Anti-misbruik alleen niet genoeg
De specifieke maatregelen die het kabinet neemt gericht zijn op de lage- en middeninkomenlanden zijn zeker ‘een winst’, aldus Van Os. Wel bepleit zij dat het hier niet bij moet blijven. ‘Op dit moment wordt er alleen gekeken
naar anti-misbruikbepalingen. Wij zijn van mening dat er minimaal ook gekeken
moet worden naar de andere aspecten, zoals meer ruimte en flexibiliteit voor het heffen van bronbelasting door ontwikkelingslanden, standaard impact assessment en afspraken over automatische informatie-uitwisseling. Vóór het afsluiten van het verdrag, maar ook als het verdrag in werking is, moet gekeken worden naar de potentiële impact en de werkelijke impact van het verdrag. Dit zou een standaard procedure moeten worden. De voorgenomen heronderhandelen met ontwikkelingslanden over belastingverdragen is absoluut een positieve stap, maar er zijn nog veel stappen te nemen.’
De Bruijn onderschrijft dit: ‘Uiteraard is het positief dat in de belastingverdragen anti-misbruikbepalingen worden opgenomen, maar het zou nog beter zijn als daarnaast de economische impact van de huidige verdragen geëvalueerd wordt en als er een impact assessment toegepast wordt bij de nieuwe verdragen. Op basis daarvan kunnen parlementariërs en maatschappelijke organisaties hier en daar een onderbouwd oordeel vellen of een verdrag wenselijk is of niet.’
Geen afgesloten hoofdstuk
De eerste stap is dus gezet, maar hier zou het niet bij moeten blijven. ‘We zijn er nog lang niet.’, aldus Van Diepen. ‘Het is niet een hoofdstuk dat hierna afgesloten kan worden.’

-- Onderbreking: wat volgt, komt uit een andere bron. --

/-- One quad of the oldest released primitive: early tests, then its fragments where any coverage is left. -/
def emitQuad (s : State) (c : RenderCtx) (p : Prim) (d : Draw) (q : Nat × Nat) (n : Nat) (member : ContId) :
    Option State :=
  let pxs := quadPixels q
  if decide (d.st.zmode = 0) && pxs.any (fun x => lateWaits c x.1 x.2 (p.cover c x.1 x.2)) then none
  else
    let r := quadTests c d.st p pxs s
    let s1 := r.1.updGfx c.die c.ctx (fun y => { y with quad := n + 1 })
    if r.2.all (fun v => decide (v = 0)) then some s1
    else
      match s.findCont member with
      | none => none
      | some h =>
          let offs := freeRecords c h
          if memberServes s c d.st (q.1 / 32) (q.2 / 32) h && decide (offs.length = 4) then
            some (giveQuad s1 c d.st p h ((pxs.zip r.2).zip offs))
          else none

def emitRun (d ctx : Nat) (member : ContId) (s : State) : Option State :=
  match s.findGfx d ctx with
  | none => none
  | some c =>
      match c.head with
      | none => none
      | some p =>
          match c.drawOf p.ticket with
          | none => none
          | some dr =>
              match nextQuad p c ((p.quads c).drop c.quad) c.quad with
              | none => some (finishPrim s c)
              | some (q, n) => emitQuad s c p dr q n member

/-- FRAGMENT_EMIT. -/
def execFragmentEmit (die : DieNo) (ctx : BitVec 4) (member : ContId) (s : State) :
    Host.Outcome State Fault Refusal :=
  event "FRAGMENT_EMIT" (emitRun die.toNat ctx.toNat member s)

/-- A fragment gang for a tile and a draw's pair (R338). -/
def fragmentLaunch (d ctx n tx ty : Nat) (places : List Place) (s : State) : Option State :=
  match s.findGfx d ctx with
  | none => none
  | some c =>
      match c.draws.find? (fun x => decide (x.seq = n)) with
      | none => none
      | some x =>
          if decide (tilesOf c.width ≤ tx) || decide (tilesOf c.height ≤ ty)
              || decide (c.owner tx ty ≠ c.dieSlot) || places.any (fun p => decide (p.die.toNat ≠ d)) then none
          else
            launchGang s
              { part := c.part, satp := c.satp, kernel := x.st.frag, a0 := x.st.fragargs,
                a1 := BitVec.ofNat 64 (tx + ty * 2 ^ 16), a2 := BitVec.ofNat 64 c.samples,
                kind := .fragment c.ref n tx ty, job := none, ix := 0, binds := [] } places

/-- FRAGMENT_GANG_LAUNCH. -/
def execFragmentGangLaunch (die : DieNo) (ctx : BitVec 4) (draw : BitVec 32) (tx ty : BitVec 16)
    (places : List Place) (s : State) : Host.Outcome State Fault Refusal :=
  event "FRAGMENT_GANG_LAUNCH"
    (fragmentLaunch die.toNat ctx.toNat draw.toNat tx.toNat ty.toNat places s)

/-- End the streams of a gang. -/
def endStreams (s : State) (g : Nat) : State :=
  s.mapHarts (fun h => decide (h.id.gang = some g)) (fun h => { h with
    frag := h.frag.map (fun f => { f with ended := true }) })

/-- The rasteriser ends a gang's streams at some moment after its first quad. -/
def streamEndRun (member : ContId) (s : State) : Option State :=
  match (s.findCont member).bind (fun h => h.id.gang) with
  | none => none
  | some g =>
      if s.harts.any (fun h => decide (h.id.gang = some g)
          && ((h.frag.map (fun f => decide (0 < f.got) && !f.ended)).getD false)) then
        some (endStreams s g)
      else none

/-- FRAGMENT_STREAM_END. -/
def execFragmentStreamEnd (member : ContId) (s : State) : Host.Outcome State Fault Refusal :=
  event "FRAGMENT_STREAM_END" (streamEndRun member s)

/-! ## Blending (R335, R336) -/

/-- The sRGB encoding of x lies at or above v; `strict`: above it. -/
def srgbAbove (x v : Q) (strict : Bool) : Bool :=
  let cmp := fun (a b : Q) => if strict then b.lt a else b.le a
  if x.le ⟨31308, 10000000⟩ then cmp (x.mul ⟨1292, 100⟩) v
  else
    let r := (v.add ⟨55, 1000⟩).div ⟨1055, 1000⟩
    let r2 := r.mul r
    let r4 := r2.mul r2
    let r12 := (r4.mul r4).mul r4
    let x2 := x.mul x
    cmp ((x2.mul x2).mul x) r12

/-- round_rne(255 × the sRGB encoding of x), for x in [0, 1]. -/
def srgbCode (x : Q) : Nat :=
  ((List.range 255).filter (fun k => srgbAbove x ⟨((2 * k + 1 : Nat) : Int), 510⟩ (decide (k % 2 = 0)))).length

/-- x clamped to [lo, 1]; a NaN becomes 0. -/
def clampUnit (lo : Int) (x : XQ) : Q :=
  match x with
  | .nan => Q.zero
  | .ninf => Q.ofInt lo
  | .pinf => Q.one
  | .fin q => Q.max (Q.ofInt lo) (Q.min q Q.one)

/-- A float stored in `n` bits: 11 and 10 have no sign. -/
def storeFloat (n : Nat) (x : XQ) : Nat :=
  if n = 16 ∨ n = 32 then
    let f := if n = 16 then fp16 else fp32
    match x with
    | .nan => f.nan
    | .pinf => f.infCode
    | .ninf => f.signed true f.infCode
    | .fin q =>
        if q.num = 0 then 0
        else
          let d := divSticky q.num.natAbs q.den 26
          (roundWith f 0 .rne false false (decide (q.num < 0)) d.1 d.2).bits
  else
    let m := n - 5
    let f : FFmt := ⟨5, m, .ieee⟩
    match x with
    | .nan => f.infCode + 2 ^ (m - 1)
    | .pinf => f.infCode
    | .ninf => 0
    | .fin q =>
        if q.num ≤ 0 then 0
        else
          let d := divSticky q.num.natAbs q.den 26
          (roundWith f 0 .rne false false false d.1 d.2).bits

/-- A channel of `n` bits stored from an exact value (R336). -/
def storeChan (ty n : Nat) (alpha : Bool) (x : XQ) : Nat :=
  if ty = 0 ∨ (ty = 5 ∧ alpha) then ((clampUnit 0 x).mul ⟨2 ^ n - 1, 1⟩).rne.toNat
  else if ty = 1 then intBits n ((clampUnit (-1) x).mul ⟨2 ^ (n - 1) - 1, 1⟩).rne
  else if ty = 5 then srgbCode (clampUnit 0 x)
  else storeFloat n x

/-- A channel stored unblended from the export's bits: a float keeps the sign of a zero; an integer is clamped. -/
def storeBits (ty n : Nat) (alpha : Bool) (b : BitVec 32) : Nat :=
  if ty = 2 then min b.toNat (2 ^ n - 1)
  else if ty = 3 then intBits n (max (-(2 ^ (n - 1) : Int)) (min (2 ^ (n - 1) - 1) b.toInt))
  else if ty = 4 ∧ n = 16 ∧ b = 0x80000000 then 0x8000
  else if ty = 4 ∧ n = 32 ∧ b = 0x80000000 then 0x80000000
  else storeChan ty n alpha (XQ.ofF32 b.toNat)
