-- ==== Sys2Proof/Machine/Fabric.lean ====
section
/-! DEFINITION. The region table's swap, requests in flight across it, partition windows, the circuits, and
plain register writes (00 R8; 04 R70 to R78; 05 R92 to R94). -/

namespace Sys2Proof.Machine

/-! ## The region table (04 R73, R74) -/

def execShadowEntryWrite (i : BitVec 8) (second : Bool) (v : Word) (s : State) :
    Host.Outcome State Fault Refusal :=
  .next (shadowWrite s i.toNat second v (BitVec.allOnes 64))

def execSwap (s : State) : Host.Outcome State Fault Refusal := .next (doSwap s)

def State.genOf (s : State) (d : Nat) : BitVec 16 := s.fab.dieGen[d % 8]'(Nat.mod_lt _ (by decide))

def State.setGen (s : State) (d : Nat) (g : BitVec 16) : State :=
  { s with fab := { s.fab with dieGen := s.fab.dieGen.set (d % 8) g (Nat.mod_lt _ (by decide)) } }

/-- Generation of the active table. -/
def State.curGen (s : State) : BitVec 16 := BitVec.ofNat 16 s.rtGen

/-- Die `d` has acknowledged the drain. -/
def State.acked (s : State) (d : Nat) : Bool := (s.devGet rtctlAddr).getLsbD (32 + d)

/-- The broadcast reaches a die, which switches its routing; requests held for it can be served. -/
def broadcastArrive (d : Nat) (s : State) : Option State :=
  if s.rtBusy ∧ s.dieOn d ∧ s.genOf d ≠ s.curGen then some ((s.message 8 d).setGen d s.curGen) else none

def execSwapBroadcastArrival (die : DieNo) (s : State) : Host.Outcome State Fault Refusal :=
  event "SWAP_BROADCAST_ARRIVAL" (broadcastArrive die.toNat s)

/-- Every enabled die has acknowledged. -/
def allAcked (s : State) : Bool := (List.range 8).all (fun d => !s.dieOn d || s.acked d)

/-- A die whose old requests have completed acknowledges; BUSY clears on the last. -/
def dieAck (d : Nat) (s : State) : Option State :=
  if s.rtBusy ∧ s.dieOn d ∧ s.genOf d = s.curGen ∧ ¬ s.acked d then
    let s0 := s.message d 8
    let s1 := s0.devSet rtctlAddr (setField (s0.devGet rtctlAddr) (32 + d) (32 + d) 1)
    some (if allAcked s1 then s1.devSet rtctlAddr (setField (s1.devGet rtctlAddr) 1 1 0) else s1)
  else none

def execDieAcknowledge (die : DieNo) (s : State) : Host.Outcome State Fault Refusal :=
  event "DIE_ACKNOWLEDGE" (dieAck die.toNat s)

/-! ## Requests in flight (04 R75) -/

/-- What happens to a request at a die. -/
inductive Arrival where
  | serve
  /-- The die has not yet switched to the request's generation. -/
  | hold
  /-- The request goes back to its origin, which routes it again. -/
  | bounce
  deriving DecidableEq, Repr

/-- A request of generation `r.gen` at die `d`; none where it was not routed there. -/
def arrivalOf (s : State) (r : InFlight) (d : Nat) : Option Arrival :=
  if r.gen = s.curGen then
    (if ownerUnder s r.gen r.addr ≠ some d then none
     else if s.genOf d = r.gen then some .serve else some .hold)
  else if s.acked d ∨ ¬ s.rtBusy then
    (if ownerUnder s s.curGen r.addr = some d then some .serve else some .bounce)
  else if ownerUnder s r.gen r.addr = some d then some .serve
  else none

/-- The request is served by the die: a store is performed at its home. -/
def serveRequest (s : State) (i : Nat) (r : InFlight) : State :=
  let s1 := { s with fab := { s.fab with flights := s.fab.flights.eraseIdx i } }
  match r.store with
  | none => s1
  | some v => s1.writePa r.addr 8 v.toNat

def requestArrive (i d : Nat) (s : State) : Option State :=
  match s.fab.flights[i]? with
  | none => none
  | some r =>
      if !s.dieOn d then none
      else
        match arrivalOf s r d with
        | none => none
        | some .hold => some s
        | some .serve => some (serveRequest s i r)
        | some .bounce =>
            some { s with fab := { s.fab with
              flights := s.fab.flights.set i { r with gen := s.genOf r.origin } } }

def execRoutedRequestArrival (i : BitVec 16) (die : DieNo) (s : State) : Host.Outcome State Fault Refusal :=
  event "ROUTED_REQUEST_ARRIVAL" (requestArrive i.toNat die.toNat s)

/-! ## Partition windows (04 R77) -/

def winBase (w0 : Word) : Nat := fieldOf w0 51 21
def winSize (w1 : Word) : Nat := fieldOf w1 30 0
def winTarget (w1 : Word) : Nat := fieldOf w1 62 32

/-- A window that firmware may write as entry `i` of partition `p`: no other valid window of the partition
overlaps it, and it lies below 2^52 on both sides. -/
def windowOk (s : State) (p i : Nat) (w0 w1 : Word) : Bool :=
  !w0.getLsbD 0 ||
    (decide (winBase w0 + winSize w1 ≤ 2 ^ 31) && decide (winTarget w1 + winSize w1 ≤ 2 ^ 31)
     && (List.range 16).all (fun j =>
          let v0 := s.devGet (windowBase + 0x100 * p + 16 * j)
          let v1 := s.devGet (windowBase + 0x100 * p + 16 * j + 8)
          decide (j = i) || !v0.getLsbD 0 || !overlap (winBase w0) (winSize w1) (winBase v0) (winSize v1)))

/-- Firmware writes a window on driver command, or refuses it; the partition's measurement is extended (21 R442,
R443). -/
def windowWrite (p i : Nat) (w0 w1 : Word) (s : State) : State :=
  if s.tdiLocked p || !windowOk s p i w0 w1 then s
  else
    let a := windowBase + 0x100 * p + 16 * i
    ((s.devSet a (w0 &&& (regBits (.window p i false)).1)).devSet (a + 8)
      (w1 &&& (regBits (.window p i true)).1)).measure (16 + p) [BitVec.ofNat 64 i, w0, w1]

def execWindowTableWrite (p : BitVec 7) (i : BitVec 4) (w0 w1 : Word) (s : State) :
    Host.Outcome State Fault Refusal :=
  event "WINDOW_TABLE_WRITE" (if p.toNat < 80 then some (windowWrite p.toNat i.toNat w0 w1 s) else none)

/-! ## Circuits (05 R94) -/

/-- Firmware does not change the circuits of a partition whose TDI is locked (21 R443). -/
def ownerLocked (s : State) (w : Word) : Bool := s.tdiLocked (connOwner w)

def circuitSetUp (i : Nat) (w0 : Word) (s : State) : State :=
  if ownerLocked s w0 then s else doConnWrite s i (w0 ||| 1) (BitVec.allOnes 64)

def execCircuitSetUp (i : BitVec 8) (w0 : Word) (s : State) : Host.Outcome State Fault Refusal :=
  .next (circuitSetUp i.toNat w0 s)

def circuitTearDown (i : Nat) (s : State) : State :=
  if connState (connW0 s i) = 2 ∧ ownerLocked s (connW0 s i) then s else doConnWrite s i 0 1

def execCircuitTearDown (i : BitVec 8) (s : State) : Host.Outcome State Fault Refusal :=
  .next (circuitTearDown i.toNat s)

/-- Set-up completes: STATE becomes up, and LINES counts from 0. -/
def circuitUpRun (i : Nat) (s : State) : Option State :=
  if connState (connW0 s i) = 1 then
    some ((s.devSet (connBase + 16 * i) (setField (connW0 s i) 2 1 2)).devSet (connBase + 16 * i + 8) 0)
  else none

def execCircuitUp (i : BitVec 8) (s : State) : Host.Outcome State Fault Refusal :=
  event "CIRCUIT_UP" (circuitUpRun i.toNat s)

/-- The entry becomes free: V and STATE read 0, and no byte of its stream is left. -/
def freeCircuit (s : State) (i : Nat) : State :=
  let s1 := s.devSet (connBase + 16 * i) (setField (connW0 s i) 2 0 0)
  { s1 with fab := { s1.fab with streams := s1.fab.streams.filter (fun e => decide (e.1 ≠ i)) },
            pkg := { s1.pkg with peerSeq := s1.pkg.peerSeq.filter (fun e => decide (e.1 ≠ i)) } }

def circuitDownRun (i : Nat) (s : State) : Option State :=
  if connState (connW0 s i) = 3 then some (freeCircuit s i) else none

def execCircuitDown (i : BitVec 8) (s : State) : Host.Outcome State Fault Refusal :=
  event "CIRCUIT_DOWN" (circuitDownRun i.toNat s)

/-! ## Registers without behaviour of their own (00 R8) -/

/-- Firmware as a writer. -/
def firmware : Kicker := { cont := 0, part := 127, priv := 3, satp := 0 }

/-- A doubleword write at M. -/
def registerWriteRun (pa : Nat) (v : Word) (s : State) : Option State :=
  if pa % 8 = 0 then devWrite s .m firmware 8 pa 8 v.toNat else none

def execRegisterWrite (pa : BitVec 52) (v : Word) (s : State) : Host.Outcome State Fault Refusal :=
  event "REGISTER_WRITE" (registerWriteRun pa.toNat v s)

end Sys2Proof.Machine
end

Volgens Van Os worden belangrijke maatregelen voor het Nederlandse belastingprobleem niet besproken. ‘Het grootste probleem is dat bedrijven via Nederland geld doorsluizen naar belastingparadijzen. Royalties worden in Nederland bijvoorbeeld praktisch niet belast. Veel bedrijven profiteren hier enorm van. Als dit zou worden aangepakt, dan pak je het probleem serieus aan.’ Volgens staatssecretaris Weekers zou dit de concurrentiepositie van Nederland teveel aantasten, maar Van Os maakt hier echter korte metten mee: ‘De concurrentiepositie zou niet gebaseerd moeten zijn op dit soort negatief beleid. Naar mijn idee zou een sterke concurrentiepositie moeten bestaan uit duurzame bedrijvigheid, waarbij belasting wordt gezien als een essentieel onderdeel van maatschappelijk verantwoord ondernemen. Hierin zou de Nederlandse regering een stimulerende rol moeten spelen door bijvoorbeeld een verantwoorde belastingbeleid en praktijk als voorwaarden in het buitenlandinstrumentarium op te nemen. De concurrentiepositie zou niet af moeten hangen van dit soort belastingtrucs die anderen schade toebrengen.’
Voor de zomer heeft de Kamer, middels een aangenomen motie van SP Kamerlid Jasper van Dijk, de Algemene Rekenkamer verzocht om onderzoek te doen naar de kosten en de baten van belastingconstructies die via Nederland lopen. De Rekenkamer zal hier serieus naar gaan kijken, al heeft ze nog niet toegezegd. Volgens Roos van Os is dit onderzoek de belangrijkste volgende stap. ‘Het is van belang dat de Rekenkamer toegang krijgt tot de volledige informatie om goede berekeningen te kunnen maken. Ploumen en Weekers geven ook aan dat de SEO-cijfers onvolledig zijn, en dat dit komt doordat er onvoldoende transparantie is in de beschikbare informatie. Zij zijn degenen die de informatie beschikbaar kunnen maken, dus wij pleiten er erg voor dat de Rekenkamer niet alleen kijkt naar belastingverdragen en de negatieve effecten van belastingverdragen, maar naar het gehele Nederlandse belastingsysteem. Zodat de Kamer op basis van onafhankelijke en volledige informatie een afweging kan maken.’